Figure 4. Mean contribution in cents across generations in Experiment 2. Filled squares represent progenitor generations. Solid lines represent Series 1. Dashed lines represent Series 2. Dotted lines represent Series 3. Filled circles and X’s represent generations in which punishment was free.
6.2. Punishment
Figure 5 shows mean frequency of choosing to punish, ‘F(punish)’, across the 10 rounds plotted by generation. The meaning of symbols is the same as in Figure 4. Progenitor groups (filled squares) chose to punish at low frequencies, except for the progenitor in the third 2-cent punishment series. The pattern of initial decline followed by evolution was replicated. In Series 1 of 1-cent punishment, frequency fell to a low level after eight generations and then levelled off from Generation 10 onwards. The slope of a regression line fitted to Generations 10–15 was close to zero (0.03), and the mean across Generations 10–15 equalled 4.6. In the second series of 1-cent punishment, which began with a high frequency of punishing from the two free-punishment groups (filled circles, solid line), punishing fell to a low level at Generation 6 and then increased from there onwards.

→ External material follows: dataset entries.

-- ==== Sys2Proof/Certificates/Slice0/Obligations.lean ====
section
/-!
DEFINITION. The statements made of the model, one definition each; OBLIGATIONS.json lists them with the
rules and sections of spec/ they come from.
-/
open Sys2Proof Sys2Proof.Machine

/-- For every command c and state s, the step of s with c at the front of its queue is exec of c on s with the
rest of the queue, whatever exec answers. On an empty queue the step is one period of the Lamp room's tick
source (the model's choice: notes/assumptions/1.md). (00_scope.md, 95_what_each_step_holds.md) -/
def Obligations.StepTakesTheFrontCommand : Prop :=
  (∀ (s : State) (c : Instr) (rest : List Instr),
    step { s with pending := c :: rest } = exec c { s with pending := rest }) ∧
  (∀ s : State, step { s with pending := [] } = .next (idle { s with pending := [] }))

/-- First in, first out: if the queue of s is what is left of a list of commands taken in order, the queue after
any step that answers a next state is so too, and it is the rest of the queue of s. No command, event, engine
or tick puts a command in the queue, drops one that waits or reorders it. (00_scope.md,
95_what_each_step_holds.md) -/
def Obligations.EveryStepKeepsTheQueueInOrder : Prop :=
  ∀ (l : List Instr) (s t : State), QueueWithin l s → step s = .next t →
    QueueWithin l t ∧ t.pending = s.pending.tail

/-- The queue of the state after reset is empty, so it is what is left of any list of commands. The state is that
of a COLD start as BOOT begins (the model's choice of the moment: notes/assumptions/2.md): SYS_ID, SYS_STATE,
CKPT_LOCAL_STEP, CKPT_MIRROR_STEP, PWR_CAP, PWR_STATUS, BXL_CTL, PMAP_ENTRIES, STASH_STATUS, INTAKE_BALANCE,
INTAKE_OVF and the event ring's size read the values of the register tables, and each of the seven ports has
the reset values of PORT_STATUS and PORT_CTL. (22_register_map.md, 21_power_clocks_reset.md, 16_host_link.md,
14_intake.md, 11_fabric.md, 08_backward_and_stash.md, 10_steps_and_spares.md, 00_scope.md) -/
def Obligations.ResetQueueIsEmpty : Prop :=
  State.reset.pending = [] ∧ (∀ l : List Instr, QueueWithin l State.reset) ∧
  (∀ x ∈ [(0x0, 0x4E47435800080100), (0x10, 0x102), (0x148, 0xFFFFFFFFFFFFFFFF), (0x150, 0xFFFFFFFFFFFFFFFF),
      (0x800, 0x12C0), (0x808, 0x4040000000), (bxlBase + 8, 0x200), (pmapBase + 8, 0x1000000),
      (pmapBase + 0x100, 0xFFFFFFFF00000000), (intakeBase + 0x18, 0x100), (intakeBase + 0x38, 0), (obsBase + 8, 0)],
    regGet State.reset x.1 = x.2) ∧
  ∀ p ∈ [0, 2, 3, 4, 5, 6, 7], regGet State.reset (portBase p) = 0xFFFF0000 ∧ regGet State.reset (portBase p + 8) = 0xF000A0007

/-- For a stream that can issue: NOP goes on to the next word; LOOP pushes a loop of COUNT iterations on the loop
stack and, with IDXEN, writes 0 to its S register; ENDL starts the next iteration at the word after LOOP,
writing its number to that register, or leaves the loop; CALL goes to TARGET and RET to the word after the
CALL. Each changes nothing but its own stream, and of the stream nothing but what is named. (R153, R145,
05_stream_programs.md) -/
def Obligations.ControlOperationsMoveTheStream : Prop :=
  ∀ (s : State) (u : StreamAt), Issues s u →
    (RunsTo (exec (.nop u) s) fun t => streamOf t u = (streamOf s u).next ∧ OnlyStream u s t) ∧
    (∀ (count : BitVec 24) (idx : BitVec 4) (idxEn : Bool), count ≠ 0 →
      RunsTo (exec (.loop u count idx idxEn) s) fun t => OnlyStream u s t ∧
        streamOf t u = { (streamOf s u).next with
          loops := ⟨(streamOf s u).ip + 1, count.toNat, 0, if idxEn then some idx.toNat else none⟩ :: (streamOf s u).loops
          s := if idxEn then tset 0 (streamOf s u).s idx.toNat 0 else (streamOf s u).s }) ∧
    (∀ (l : LoopFrame) (rest : List LoopFrame), (streamOf s u).loops = l :: rest →
      RunsTo (exec (.endl u) s) fun t => OnlyStream u s t ∧
        (l.iter + 1 < l.count → streamOf t u = { streamOf s u with
          ip := l.top, wait := none, loops := { l with iter := l.iter + 1 } :: rest
          s := match l.idx with
            | some r => tset 0 (streamOf s u).s r (BitVec.ofNat 64 (l.iter + 1))
            | none => (streamOf s u).s }) ∧
        (l.count ≤ l.iter + 1 → streamOf t u = { (streamOf s u).next with loops := rest })) ∧
    (∀ target : BitVec 32, RunsTo (exec (.call u target) s) fun t => OnlyStream u s t ∧
      streamOf t u = { streamOf s u with
        ip := target.toNat, wait := none, calls := ((streamOf s u).ip + 1) :: (streamOf s u).calls }) ∧
    (∀ (a : Nat) (rest : List Nat), (streamOf s u).calls = a :: rest →
      RunsTo (exec (.ret u) s) fun t => OnlyStream u s t ∧
        streamOf t u = { streamOf s u with ip := a, wait := none, calls := rest })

Figure 5. Mean number of participants choosing to punish across generations in Experiment 2. Symbols and lines as in Fig. 4.
When punishment cost 2 cents (middle graph), punishing fell to a low level and never increased beyond about 2–3 people punishing, but when punishment was free in the last two generations (X’s), punishing remained low in the first of these, which included five elders who neither punished nor advocated punishing, but jumped in the second generation. When punishment cost 5 cents (bottom graph), punishing increased for several generations, but then decreased to a low level, averaging around two people punishing.
Figure 6 shows graphs of the frequencies shown in Fig. 5 (top), 1-cent cost of punishing, beginning with the generation with the lowest frequency of punishing. In Series 1, punishing evolved and then levelled off at 4–5 people punishing. The mean of the last six generations is 4.6. Series 2, which was cut off by lack of participants after the COVID-19 pandemic, showed evolution across the last four generations, and the final frequency of punishing was 4 exactly.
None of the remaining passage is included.